Medical expert of the article

Hepatologist
, medical expert
Last reviewed: 05.07.2025

Consequences of enzyme induction and inhibition

As a result of enzyme induction in rats treated with phenobarbital, administration of carbon tetrachloride caused more pronounced zone 3 necrosis.

Alcohol consumption significantly increases the toxicity of paracetamol: significant liver damage is possible with just 4-8 g of the drug. Apparently, this is due to the induction of P450-3a (P450-II-E1) by alcohol, which plays an important role in the formation of toxic metabolites. In addition, it is involved in the oxidation of nitrosamines in the alpha position. Theoretically, this may increase the risk of cancer in alcoholics. Cimetidine, which inhibits the activity of mixed-function P450 oxidases, reduces the hepatotoxic effect of paracetamol. Omeprazole has a similar effect. High doses of ranitidine also reduce the metabolization of paracetamol, while low doses increase its hepatotoxicity.
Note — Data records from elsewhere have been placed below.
-- ==== Sys2Proof/Certificates/Slice0/Obligations.lean ====
section
/-!
DEFINITION. The statements for the provers: what the spec's rules say each family of instructions and each event does, where it
completes, what it leaves unchanged, and where it traps.
-/

section
open Sys2Proof Sys2Proof.Machine

/-- R227, R228: sums, differences, products, minima, maxima and distances of E(A) and E(B), computed exactly and then wrapped, or clamped
with SAT; the tag is U32 or I32; nothing else is written. -/
def Obligations.IntegerArithmeticResults : Prop :=
  ∀ (s : State) (c : Ctx) (u sat : Bool) (a b : Src) (d : Dst),
    IntResult (.add u sat a b d) s c u sat (fun x y => x + y) a b d ∧
    IntResult (.sub u sat a b d) s c u sat (fun x y => x - y) a b d ∧
    IntResult (.mul u sat a b d) s c u sat (fun x y => x * y) a b d ∧
    IntResult (.mulh u a b d) s c u false (fun x y => Int.fdiv (x * y) (2 ^ 32)) a b d ∧
    IntResult (.min u a b d) s c u false min a b d ∧
    IntResult (.max u a b d) s c u false max a b d ∧
    IntResult (.absd u a b d) s c u false (fun x y => |x - y|) a b d

/-- R227: a quotient is truncated toward zero and a remainder goes with it, where no lane's divisor is zero. -/
def Obligations.DivisionResults : Prop :=
  ∀ (s : State) (c : Ctx) (u : Bool) (a b : Src) (d : Dst),
    DivResult (.div u a b d) s c u Int.tdiv a b d ∧ DivResult (.rem u a b d) s c u Int.tmod a b d

/-- R228, R229: logic, shifts by the whole of B, rotation and bit counts; R241: byte permutation; R237: `mov`. -/
def Obligations.LogicShiftResults : Prop :=
  ∀ (s : State) (c : Ctx) (inv : Bool) (a b : Src) (d : Dst),
    AnyResult (.and inv a b d) s c (fun x y => if inv then ~~~(x &&& y) else x &&& y) a b d ∧
    AnyResult (.or inv a b d) s c (fun x y => if inv then ~~~(x ||| y) else x ||| y) a b d ∧
    AnyResult (.xor inv a b d) s c (fun x y => if inv then ~~~(x ^^^ y) else x ^^^ y) a b d ∧
    AnyResult (.andn inv a b d) s c (fun x y => if inv then ~~~(x &&& ~~~y) else x &&& ~~~y) a b d ∧
    AnyResult (.shl a b d) s c (fun x y => BitVec.ofNat 32 (x.toNat * 2 ^ y.toNat)) a b d ∧
    AnyResult (.shr a b d) s c (fun x y => BitVec.ofNat 32 (x.toNat / 2 ^ y.toNat)) a b d ∧
    AnyResult (.sar a b d) s c (fun x y => BitVec.ofInt 32 (x.toInt / 2 ^ y.toNat)) a b d ∧
    AnyResult (.rot a b d) s c (fun x y => x.rotateLeft y.toNat) a b d ∧
    AnyResult (.prmt a b d) s c prmtOf a b d ∧
    UnaryResult (.clz a d) s c (fun x => if x = 0 then 32 else BitVec.ofNat 32 (31 - Nat.log2 x.toNat)) (some tI32) a d ∧
    UnaryResult (.popc a d) s c (fun x => BitVec.ofNat 32 ((List.range 32).countP x.getLsbD)) (some tI32) a d ∧
    UnaryResult (.brev a d) s c (fun x => x.reverse) none a d ∧
    UnaryResult (.mov a d) s c (fun x => x) none a d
Administration of drugs that induce microsomal enzymes, such as phenytoin, results in increased serum GGT levels.

Mushrooms of the genus Amanita

Consumption of various mushrooms of the genus Amanita, including A. phalloides and A. vema, can lead to acute liver failure. The disease can be divided into 3 stages.

  • Stage I begins 8-12 hours after eating mushrooms and is characterized by nausea, cramping abdominal pain, and loose stools in the form of rice broth. It lasts 3-4 days.
  • Stage II is characterized by an apparent improvement in the condition of patients.
  • Stage III involves liver, kidney and central nervous system dystrophy with massive cell destruction. In the liver, pronounced necrosis of zone 3 is detected in the absence of a significant inflammatory reaction. Fatty liver is observed in fatal cases. Despite severe liver damage, recovery is possible.

The mushroom toxin phalloidin inhibits actin polymerization and causes cholestasis. Amanitin inhibits protein synthesis by inhibiting RNA.

Treatment consists of supporting the function of vital organs by all possible means, including hemodialysis. There are reports of successful liver transplantation.

Salicylates

Acute liver injury and even chronic active hepatitis may develop in patients receiving salicylates for acute rheumatic fever, juvenile rheumatoid arthritis, adult rheumatoid arthritis, and systemic lupus erythematosus. Liver injury occurs even at low serum salicylate levels (below 25 mg%).

Cocaine

In acute cocaine intoxication and rhabdomyolysis, biochemical signs of liver damage appear in 59% of patients.

Histological examination of the liver reveals necrosis of zones 1, 2 or a combination with small-droplet obesity of zone 1.

The hepatotoxic metabolite is norcocaine nitroxide, which is formed by N-methylation of cocaine with the participation of cytochrome P450. Highly reactive metabolites damage the liver by lipid peroxidation, formation of free radicals and covalent binding to liver proteins. The hepatotoxicity of cocaine is enhanced by the use of enzyme inducers, such as phenobarbital.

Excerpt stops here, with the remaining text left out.